Isuzu has released a new top-of-the-range pickup sporting aggressive styling and a fine-tuned suspension system, that it hopes will smarten the firm’s workaday image and give it a better chance of competing in the lucrative “lifestyle” market.
The Japanese maker has enjoyed huge success selling its well-priced, no-nonsense pickups through agricultural dealerships – a move that has resulted in its budget Utility model outselling the top-spec Blade.
However, the European market is heavily weighted towards higher-end double-cab models – think Ford Ranger Wildtrak and Nissan Navara Tekna – so Isuzu is understandably keen not to miss out.
See also: On test: Toyota Land Cruiser Utility
With that in mind, it has redressed the regular D-Max in XTR livery, slapped a £35k price-tag on the window and positioned it just below versions souped-up by Icelandic 4×4 specialist Arctic Trucks at the summit of the range.
Model D-Max XTR
Engine 1.9-litre four-cyl
Transmission Six-speed auto
Max power 164hp
Max torque 360Nm
Towing capacity 3,500kg
Turning circle 12.2m
List price £33,999
Disappointingly little.
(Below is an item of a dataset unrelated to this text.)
-- ==== Sys2Proof/Machine/Dispatch.lean ====
section
/-! DEFINITION. One arm per command: each is one direct call of the meaning of its row. -/

namespace Sys2Proof.Machine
The XTR sticks with the 1.9-litre turbo diesel that powers the full D-Max range and transmission options are unchanged, too – a six-speed manual or auto, of which we reckon the latter is the better option.
The biggest changes involve styling, with splashes of lime green on brake callipers, front coils, badges and rear dampeners.
There is also the option to have graphic details plastered across the side of the truck and the exterior body kit includes a black front bumper guard, bonnet protector and wheel arch extensions. Pirelli provides 265/70 All-Terrain Plus tyres, which are fitted to 17in black alloys.
Inside, there are new heated seats with leather, suede and carbon fibre with plenty of green stitching and XTR logos. The heated seat switch is poorly placed though, and easily engaged while embarking.
The main hardware change involves Australian company Peddars, which was employed to beef up the XTR’s underbelly and make it more comfortable on the road.
Suspension was first area of focus, with new front coils, suspension arms and dampeners that put the XTR 25mm higher than a standard D-Max, increasing ground clearance to 250mm.
To cope with the added height, ball joints now have a greater articulation arc and, although the vehicle has been raised, the geometry remains the same thanks to a newly designed front top wishbone.
In the braking department, slotted and vented discs, as well as Kevlar ceramic pads, reduce stopping distances and help dissipate heat quicker than the standard set up.
Isuzu is keen to point out that the XTR still comes with a decent payload of 1,125kg, whereas some other tarted-up pickups fall short in this department – the Ford Ranger Raptor, for instance, offers a paltry 620kg.
When can I get one?
It’s available now – the manual version is £33,999 and the auto is an extra £1,000. Speccing Nav+ adds sat nav and DAB radio for £1,150. There’s a five-year, 125,000-mile warranty, too.
New model for 2020
The latest incarnation of the current D-Max is set to be the last, as a completely new model has been mooted for launch at the end of 2020. Details are currently very thin on the ground – even Isuzu UK claims not to have seen any prototype images yet.
It’s not even clear if the new model will retain the D-Max name that took over from the Rodeo at its launch back in 2012. It’s a change that Isuzu UK may be reluctant to make, though, particularly given the recent success it has had in the farming market.